A few weeks ago I was finishing up my Bridge Builders class with a presentation at the West Tech Lofts. The West Tech Lofts was an old high school (true story - at one time the largest high school in the state of Ohio) that has been converted into loft apartments. Very, very cool place. As we wrapped up our Bridge Builders session, I took up an offer to tour the facility (a choice move - if you get the opportunity). It is an impressive redevelopment. While on a tour of the top floor I got a choice view of I-90, when I was struck by an endless array of streets that dead-end into the highway with the other half of the street cut from the other side - meaning I was looking at a street that was once unencumbered by the highway. (This made me think of a photo that was presented to me a few weeks back showing President Kennedy in Cleveland, during September of 1962, waving from his limousine. The photo noted that the shot was taken from W. 65th and Detroit Avenue. The reason for the drive was that Detroit Avenue at the time was the only way to get to the airport from Downtown. Quick Note: the limousine was the same one he was in when he was assassinated in Dallas two short months from then. I understand that I-90 does not take you to the airport but it reminded me of how young the highway system is in the U.S.) Street after street die at the hills that overlook the highway. These streets were once connected - full neighborhoods ripe with life and vigor. Long, long streets that had a rich history. Sad to see them cut up for a large highway.

 

Fast forward a few weeks and I am enjoying a fine dinner @ Jak's (W. Sixth and St. Clair - go there) with Jacob, a good friend. During our conversation Jacob mentions that he went to high-school at West Tech and remembers when he could walk from his old street south of West Tech all the way to the school. No highway. The near West Side at the time was a working-class, middle american neighborhood that was torn asunder by a federal highway project.
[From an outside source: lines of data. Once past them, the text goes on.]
-- ==== Sys2Proof/Tests/Slice0.lean ====
section
/-!
SUPPORT. Small tests of the model: expected results come from spec/95_test_vectors.md (the section is named
at each) or are written out by hand from the rules; and one witness per statement that has hypotheses.
-/

set_option Elab.async false

namespace Sys2Proof.Tests

open Sys2Proof Sys2Proof.Machine

/-! ### Well-formedness: the check refuses each ill-formed term -/

/-- Parameters that meet every bound. -/
def goodParams : Config.Params := Config.resetParams

theorem test_params_good : goodParams.wellFormed = true := by decide

theorem test_params_at_bounds :
    ({ bufSize := 1, bufOffset := 0x1000, nodeCap := 511, resetActiveLevel := false }
      : Config.Params).wellFormed = true
    ∧ ({ goodParams with bufSize := 2 ^ 32 - 1 } : Config.Params).wellFormed = true := by decide

theorem test_params_refuse_bufSize_zero :
    ({ goodParams with bufSize := 0 } : Config.Params).wellFormed = false := by decide

theorem test_params_refuse_bufSize_above :
    ({ goodParams with bufSize := 2 ^ 32 } : Config.Params).wellFormed = false := by decide

theorem test_params_refuse_bufOffset_below :
    ({ goodParams with bufOffset := 0 } : Config.Params).wellFormed = false := by decide

theorem test_params_refuse_bufOffset_unaligned :
    ({ goodParams with bufOffset := 0x1800 } : Config.Params).wellFormed = false := by decide

theorem test_params_refuse_nodeCap_below :
    ({ goodParams with nodeCap := 510 } : Config.Params).wellFormed = false := by decide

theorem test_params_refuse_nodeCap_above :
    ({ goodParams with nodeCap := 2 ^ 32 } : Config.Params).wellFormed = false := by decide

theorem test_instr_wellFormed : (Instr.cdec true).wellFormed = true := by decide

/-! ### Decoding: words written out bit by bit from R100 and R104 -/

theorem test_decode_nop :
    decode 0b00000000000000000000000_0_00000000#32 = .ok (.nop false) := by decide
theorem test_decode_nop_verbose :
    decode 0b00000000000000000000000_1_00000000#32 = .ok (.nop true) := by decide
theorem test_decode_fcount :
    decode 0b00000000000000000000000_0_00000001#32 = .ok (.fcount false) := by decide
theorem test_decode_tbuild :
    decode 0b00000000000000000000000_1_00000010#32 = .ok (.tbuild true) := by decide
theorem test_decode_cgen :
    decode 0b00000000000000000000000_0_00000011#32 = .ok (.cgen false) := by decide
theorem test_decode_tser :
    decode 0b00000000000000000000000_0_00000100#32 = .ok (.tser false) := by decide
theorem test_decode_tdes :
    decode 0b00000000000000000000000_0_00000101#32 = .ok (.tdes false) := by decide
theorem test_decode_benc :
    decode 0b00000000000000000000000_0_00000110#32 = .ok (.benc false) := by decide
theorem test_decode_bdec :
    decode 0b00000000000000000000000_0_00000111#32 = .ok (.bdec false) := by decide
theorem test_decode_bpack :
    decode 0b00000000000000000000000_0_00001000#32 = .ok (.bpack false) := by decide
theorem test_decode_bunpack :
    decode 0b00000000000000000000000_0_00001001#32 = .ok (.bunpack false) := by decide
theorem test_decode_cenc :
    decode 0b00000000000000000000000_1_00001010#32 = .ok (.cenc true) := by decide
theorem test_decode_cdec :
    decode 0b00000000000000000000000_0_00001011#32 = .ok (.cdec false) := by decide

/-- The illegal words of 95_test_vectors.md section 2.11, and the last reserved opcode with V = 1. -/
theorem test_decode_refuses_by_name :
    decode 0x0000000C = .error .reservedOpcode ∧ decode 0x000000FF = .error .reservedOpcode
    ∧ decode 0x000001FF = .error .reservedOpcode ∧ decode 0x00000200 = .error .reservedBits
    ∧ decode 0x8000000A = .error .reservedBits := by decide

/-- Byte lane 0 holds bits [7:0] (R76). -/
theorem test_decodeBytes :
    decodeBytes [0x0A, 0x01, 0x00, 0x00, 0x5A] = .ok (.cenc true, [0x5A])
    ∧ decodeBytes [0x00, 0x00, 0x0A, 0x01] = .error .reservedBits
    ∧ decodeBytes [0x0A, 0x00, 0x00] = .error .truncated := by decide

theorem test_encodeBytes : encodeBytes (.cenc true) = [0x0A, 0x01, 0x00, 0x00] := by decide

theorem test_decodeTableWord :
    decodeTableWord 32 0x0000000B = some (.cdec false) ∧ decodeTableWord 32 0x0000010B = some (.cdec true)
    ∧ decodeTableWord 32 0x0000000C = none := by decide

/-! ### A small state and what a step makes of it -/

/-- The reset state with a source at 0, a destination of `cap` bytes at 0x100, and BITLEN. -/
def small (src : List Byte) (cap : Word) (bitlen : Word := 0) : State :=
  { State.reset with
    mem := (List.range src.length).zip src
    srcLen := BitVec.ofNat 32 src.length
    dstAddr := 0x100
    dstCap := cap
    bitlen := bitlen }

/-- ARENA and CODE of a state replaced. -/
def withTree (T : Arena) (C : Table (Option Bits)) (s : State) : State := { s with arena := T, code := C }

/-- The state a step or a command leads to; the state itself where it stops. -/
def after (s : State) : Host.Outcome State Fault Refusal → State
  | .next t => t
  | .fault _ | .refused _ => s

/-- ERRCODE, RESULT_LEN and BITLEN after the command `i`. -/
def summary (i : Instr) (s : State) : Option CmdError × Nat × Nat :=
  ((after s (exec i s)).errcode, (after s (exec i s)).resultLen.toNat, (after s (exec i s)).bitlen.toNat)

/-- The first `n` destination bytes after the command `i`. -/
def output (i : Instr) (s : State) (n : Nat) : List Byte := (after s (exec i s)).memRead 0x100 n

/-- "abracadabra". -/
def abra : List Byte := [0x61, 0x62, 0x72, 0x61, 0x63, 0x61, 0x64, 0x61, 0x62, 0x72, 0x61]

/-- The "abracadabra" tree of section 2.2. -/
def abraTree : Node :=
  .internal 11 (.leaf 0x61 5)
    (.internal 6 (.internal 2 (.leaf 0x63 1) (.leaf 0x64 1)) (.internal 4 (.leaf 0x62 2) (.leaf 0x72 2)))

/-- The "abracadabra" codes of section 2.3: a = 0, c = 100, d = 101, b = 110, r = 111. -/
def abraCode : Table (Option Bits) :=
  Table.ofFun fun b =>
    if b = 0x61 then some [false]
    else if b = 0x63 then some [true, false, false]
    else if b = 0x64 then some [true, false, true]
    else if b = 0x62 then some [true, true, false]
    else if b = 0x72 then some [true, true, true]
    else none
Eminent domain forced thousands, not hundreds mind you, but thousands of tax paying working class out of the culturally rich neighborhoods of Cleveland and into the suburbs. The original plan for I-90 was to also go right through the east side (i.e. - Shaker Heights and Cleveland Heights - but those neighborhoods were a bit more wealthy and more vocal about the highway) but was quickly scuttled. The west side of Cleveland had no such hope. I-90, then, became an accelerator for the loss of the population base for the City. Opened the far west side of Cuyahoga County for development (hey no I-90 no Crocker Park, no Avon Lake, no Westlake). All in the name of progress. I am a bit shocked at the number of people who lost their homes and made way out to the burbs. Thousands! Just imagine the sense of neighborhood that could exist if I-90 were built a few miles south. Instead a great neighborhood with a dramatic history were cut to the bone.

Posted by Tech Czar at 22:52:33 | Permanent Link | Comments (7) |
Comments
1 - It seems to me, that since the 1960's, and especially more so with every passing decade, the entire focus of automobile traffic design is to get people OUT of the Cleveland proper ASAP.
One of the few things that "worked". - Unfortunately.
 (Comment this)

Written by: Paulius at 2007/06/21 - 07:35:42
2 - Paulius you are so right. My Cleveland neighborhood B rooklyn Centre and I believe yours-Tremont-were torn apart when I-71 was built. There are still people who live in the neighborhood who tell how beautiful the streets going north and south connecting Woodbridge to the Zoo Valley was now technically those streets are still listed as Brooklyn Centre but they are isolated from us.

Ruth Ketteringham a well-known Cleveland historian used to correct people when they would talk about the Interstate highway system as scars in our fabric. She would simply say no they are not scars scars represent healing they are open gaping wounds that continue to bleed.

Open gaping wounds bleeding our city of its people. I would submit that says it all. (Comment this)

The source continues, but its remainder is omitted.